On October 29, 2015, the Company received notification from OTC Markets Group Inc. that it qualified for quotations in the United States on the OTCQX ® International ("OTCQX") and quotations commenced on November 5, 2015.

Our share price may be highly volatile.

Market prices for securities of biotechnology companies generally are volatile and the share price for our common shares has been historically volatile. This increases the risk of securities litigation. Factors such as announcements (publicly made or at scientific conferences) of technological innovations, new commercial products, patents, the development of proprietary rights, results of clinical trials, regulatory actions, publications, quarterly financial results, our financial position, public concern over the safety of biotechnology, future sales of shares by us or our current shareholders and other factors could have a significant effect on the market price and volatility of the Common Shares.
 
Potential dilution of present and prospective shareholdings.

15




 
In order to finance future operations and development efforts, the Company may raise funds through the issue of common shares or the issue of securities convertible into common shares. The Company cannot predict the size of future issues of common shares or the issue of securities convertible into common shares or the effect, if any, that future issues and sales of the Company’s common shares will have on the market price of its common shares. Any transaction involving the issue of previously authorized but unissued shares, or securities convertible into shares, would result in dilution, possibly substantial, to present and prospective holders of shares.
 
The Company does not intend to pay cash dividends in the foreseeable future.
 
The Company has not declared or paid any dividends since its incorporation. The Company intends to retain earnings, if any, to finance the growth and development of its business and does not intend to pay cash dividends on the Common Shares in the foreseeable future. Any return on an investment in the common shares will come from the appreciation, if any, in the value of the Common Shares. The payment of future cash dividends, if any, will be reviewed periodically by the board of directors and will depend upon, among other things, conditions then existing including earnings, financial condition and capital requirements, restrictions in financing agreements, business opportunities and conditions and other factors.

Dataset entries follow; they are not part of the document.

/-- A write to MIR_HOST_DEVICE of a half. -/
def Wk.hostWrite (w : Wk) (h : Half) (v : Nat) : Wk :=
  let id := bits v 0 18
  if ¬ bit v 31 then
    w.upd fun d => (d.setReg h Reg.MIR_HOST_DEVICE (w32 id)).onMir fun m => { m with host := m.host.set h .cold }
  else
    let base := w.dev.reg64 h Reg.MIR_HOST_BASE_LO
    let size := w.dev.rn h Reg.MIR_HOST_SIZE
    if ¬ w.dev.hostOk h base (bits size 0 24) (bits size 24 8) then
      w.upd fun d => (d.setReg h Reg.MIR_HOST_DEVICE (w32 id)).onMir fun m => { m with host := m.host.set h .cold }
    else
      let x : MirHost := { MirHost.cold with on := true, device := id, base := base, slots := bits size 0 24, gib := bits size 24 8 }
      let was := w.dev.mir.host.get h
      let x := if was.on ∧ was.device = id ∧ was.base = base ∧ was.slots = x.slots ∧ was.gib = x.gib then was else x
      (w.upd fun d => (d.setReg h Reg.MIR_HOST_DEVICE (w32 (2 ^ 31 + id))).onMir fun m => { m with host := m.host.set h x }).hostHeader h

/-- A write to MIR_JOB_CTL. -/
def Wk.mirJobCtl (w : Wk) (v : Nat) : Wk :=
  let h := w.dev.leadHalf
  let sel := bits (w.dev.rn h Reg.MIR_JOB) 0 20
  let result (w : Wk) (r : Nat) : Wk := w.upd fun d => d.setReg h Reg.MIR_JOB (w32 (r * 2 ^ 28 + sel))
  let act := bits v 0 2
  if act ≠ 1 ∧ act ≠ 2 then w
  else
    match w.dev.job sel with
    | none => result w 2
    | some j =>
      let w := result (w.upd fun d => d.setJob sel { j with guarded := decide (act = 1) }) 1
      if act = 2 then w.mirBufs
      else if ¬ j.guarded ∧ (w.dev.mir.st = 1 ∨ w.dev.mir.st = 2 ∨ w.dev.mir.st = 4) then
        (if w.dev.guardedPages.length ≤ w.dev.mir.slots then w.mirSync else w.mirState 4 false)
      else w

/-! ### The partner's side (R473, R477, R478) -/

/-- A HELLO: accepted with the copy area of the half that hosts the sender, whose copy starts anew, or refused. -/
def Wk.helloIn (w : Wk) (src : Nat) : Wk :=
  match w.dev.hostOf src with
  | none => w.upd fun d => d.mirMsg src msgHelloReply 0 0 0 0
  | some h =>
    let x := w.dev.mir.host.get h
    let x' := { x with read := 0, wrote := 0, tapRead := 0, tapWrote := 0, closed := 0, plans := [] }
    let w := w.upd fun d => d.onMir fun m => { m with host := m.host.set h x' }
    let w := (w.wr (x.base + mapOff) (List.replicate (mapBytes x.slots) 0)).hostHeader h
    w.upd fun d => d.mirMsg src msgHelloReply 1 x.slots x.gib h.code

/-- A HELLO_REPLY at the protected device. -/
def Wk.helloReply (w : Wk) (src ok slots gib area : Nat) : Wk :=
  let m := w.dev.mir
  if m.partner ≠ src ∨ ¬ bit (w.dev.rn w.dev.leadHalf Reg.MIR_PARTNER) 31 ∨ m.slots ≠ 0 then w
  else if ok = 0 then w.mirState 6 false
  else
    (w.upd fun d => d.onMir fun m =>
      { m with slots := slots, ring := gib * 2 ^ 29, area := area, pos := 0, tail := 0, map := [], dirty := [], openBytes := 0, openAt := none }).mirSync

/-- Bytes of a ring in memory from a position counted on. -/
def Wk.ringBytes (w : Wk) (base ring pos n : Nat) : List Byte := (List.range n).map fun i => w.rd (base + (pos + i) % ring)

/-- Headers of the records of a ring between two positions, with their positions. The first argument bounds their number. -/
def Wk.ringRecs (w : Wk) (base ring end_ : Nat) : Nat → Nat → List (Nat × List Byte)
  | 0, _ => []
  | k + 1, pos =>
    if pos + 64 > end_ then []
    else
      let h := w.ringBytes base ring pos 64
      (pos, h) :: w.ringRecs base ring end_ k (pos + 64 + fld h 8 4)

/-- The slot of a source page in a copy area's map. -/
def Wk.slotOfPage (w : Wk) (base slots page : Nat) : Option Nat :=
  (List.range slots).find? fun k =>
    let a := base + mapOff + 16 * k
    ofBytes (w.rdN a 8) = page ∧ ofBytes (w.rdN (a + 12) 4) = 1

/-- Writes bytes of source addresses to the image, page by page; a page without a slot is passed over. -/
def Wk.imageWrite (w : Wk) (x : MirHost) (addr : Nat) (bs : List Byte) : Wk :=
  let first := addr / mirPage
  let last := (addr + bs.length - 1) / mirPage
  if bs.isEmpty then w
  else
    (List.range (last - first + 1)).foldl
      (fun w i =>
        let p := (first + i) * mirPage
        let a := max addr p
        let n := min (addr + bs.length) (p + mirPage) - a
        match w.slotOfPage x.base x.slots p with
        | none => w
        | some k => w.wr (x.base + imageOff x.slots + mirPage * k + (a - p)) ((bs.drop (a - addr)).take n))
      w

/-- Applies one MAP, UNMAP or PAGE record. -/
def Wk.applyRec (w : Wk) (x : MirHost) (pos : Nat) (h : List Byte) : Wk :=
  let kind := fld h 0 4
  let addr := fld h 16 8
  let slot := fld h 24 8
  let ring := x.gib * 2 ^ 29
  let at_ := x.base + mapOff + 16 * slot
  if slot ≥ x.slots then w
  else if kind = recMap then w.wr at_ (toBytes 8 addr ++ toBytes 4 (fld h 12 4) ++ toBytes 4 1)
  else if kind = recUnmap then w.wr (at_ + 12) (toBytes 4 0)
  else if kind = recPage then
    let dst := x.base + imageOff x.slots + mirPage * slot
    let w := w.wr dst (w.ringBytes (x.base + journalOff x.slots) ring (pos + 64) mirPage)
    if fld h 32 8 = 0 then w
    else w.upd fun d => d.onHost fun s => { s with poison := s.poison ++ (List.range 1024).map (dst / 64 + ·) }
  else w

/-- The plans of a partner after records tagged up to `n` and after `last`. -/
def plansAfter (plans : List HostPlan) (recs : List (Nat × List Byte)) (last n : Nat) : List HostPlan :=
  recs.foldl
    (fun ps r =>
      let h := r.2
      let tag := fld h 4 4
      let kind := fld h 0 4
      let fid := fld h 24 8
      let seq := fld h 32 8
      if tag ≤ last ∨ n < tag then ps
      else if kind = recTapPlan then ps ++ [⟨fid, seq, fld h 16 8, fld h 44 4, 0⟩]
      else if kind = recTapAccept ∨ kind = recTapDrop then
        ps.map fun p => if p.fid = fid ∧ p.seq = seq ∧ p.state = 0 then { p with state := if kind = recTapAccept then 1 else 2 } else p
      else ps)
    plans

/-- CUT_CLOSE at the partner: checks the record and applies the journal up to the cut. Answers the status: TILE_CRC for a
record that fails, ACCESS_DENIED for a device that is not hosted. -/
def Wk.cutCloseIn (w : Wk) (src n len end_ free : Nat) : Wk × Nat :=
  match w.dev.hostOf src with
  | none => (w, stDenied)
  | some h =>
    let x := w.dev.mir.host.get h
    let rec_ := w.rdN (x.base + cutSlotOff n) len
    let good : Bool := decide (64 ≤ len ∧ len ≤ 2 ^ 28) && fld rec_ 0 4 == 0x4D495243 && fld rec_ 4 4 == n && fld rec_ 56 4 == len
      && crc32c (rec_.take 60 ++ toBytes 4 0 ++ rec_.drop 64) == fld rec_ 60 4
    if ¬ good then (w, stTileCrc)
    else
      let ring := x.gib * 2 ^ 29
      let remote := x.base + journalOff x.slots
      let taps := remote + ring
      let recs := w.ringRecs remote ring end_ ((end_ - x.read) / 64 + 1) x.read
      let mine := recs.filter fun r => x.closed < fld r.2 4 4 ∧ fld r.2 4 4 ≤ n
      let plans := plansAfter x.plans recs x.closed n
      let tapRecs := w.ringRecs taps ring x.tapWrote ((x.tapWrote - x.tapRead) / 64 + 1) x.tapRead
      let planOf (r : List Byte) : Option HostPlan := plans.find? fun p => p.fid = fld r 24 8 ∧ p.seq = fld r 32 8
      let due := tapRecs.filter fun r => match planOf r.2 with | some p => p.state == 1 | none => false
      let w := due.foldl
        (fun w r =>
          match planOf r.2 with
          | none => w
          | some p => w.imageWrite x (p.src + fld r.2 40 8 * p.size) (w.ringBytes taps ring (r.1 + 64) (fld r.2 8 4)))
        w
      let w := mine.foldl (fun w r => w.applyRec x r.1 r.2) w
      let applied := sumBy due (fun r => 64 + fld r.2 8 4) + sumBy mine fun r => 64 + fld r.2 8 4
      let decided (r : List Byte) : Bool := match planOf r with | some p => p.state != 0 | none => false
      let left := tapRecs.dropWhile fun r => decided r.2
      let tapRead := match left with | r :: _ => r.1 | [] => x.tapWrote
      let plans := (plans.map fun p => if p.state = 1 then { p with state := 3 } else p).filter fun p =>
        p.state = 0 ∨ left.any fun r => p.fid = fld r.2 24 8 ∧ p.seq = fld r.2 32 8
      let w := w.upd fun d => (d.count h Reg.MIR_HOST_APPLY_BYTES_LO applied).onMir fun m =>
        { m with host := m.host.set h { x with read := free, wrote := end_, closed := n, plans := plans, tapRead := tapRead } }
      (w.hostHeader h, stOk)

/-- A Mirror message of a kind. -/
def isMirMsg (kind : Nat) (t : Txn) : Bool := t.op == opMsg && t.job == 0 && t.tc == 5 && t.region == mirFid && fld t.data 0 8 == kind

“Penny stock” rules may make buying or selling our securities difficult, which may make our stock less liquid and make it harder for investors to buy and sell our securities.
On November 5, 2015, we were delisted from the NASDAQ Capital Markets and are now only quoted on an over-the-counter market, the OTCQX International, maintained by OTC Markets, Inc. Trading in our securities is now subject to the SEC’s “penny stock” rules and it is anticipated that trading in our securities will continue to be subject to the penny stock rules for the foreseeable future. The Securities and Exchange Commission has adopted regulations that generally define a penny stock to be any equity security that has a market price of less than $5.00 per share, subject to certain exceptions. These rules require that any broker-dealer who recommends our securities to persons other than prior customers and accredited investors must, prior to the sale, make a special written suitability determination for the purchaser and receive the purchaser’s written agreement to execute the transaction. Unless an exception is available, the regulations require the delivery, prior to any transaction involving a penny stock, of a disclosure schedule explaining the penny stock market and the risks associated with trading in the penny stock market. In addition, broker-dealers must disclose commissions payable to both the broker-dealer and the registered representative and current quotations for the securities they offer. The additional burdens imposed upon broker-dealers by these requirements may discourage broker-dealers from recommending transactions in our securities, which could severely limit the liquidity of our securities and consequently adversely affect the market price for our securities.
ITEM 4.  INFORMATION ON THE COMPANY
 
A.
History and Development of the Company

Oncolytics Biotech Inc. was formed under the Business Corporations Act (Alberta) on April 2, 1998 as 779738 Alberta Ltd.  On April 8, 1998, we changed our name to Oncolytics Biotech Inc.

Our principal executive office is located at 210, 1167 Kensington Cres. NW, Calgary, Alberta, Canada, T2N 1X7, telephone (403) 670-7377. Our agent for service in the US is CT Corporation, 111 Eighth Avenue, 13 th Floor, New York, New York 10011.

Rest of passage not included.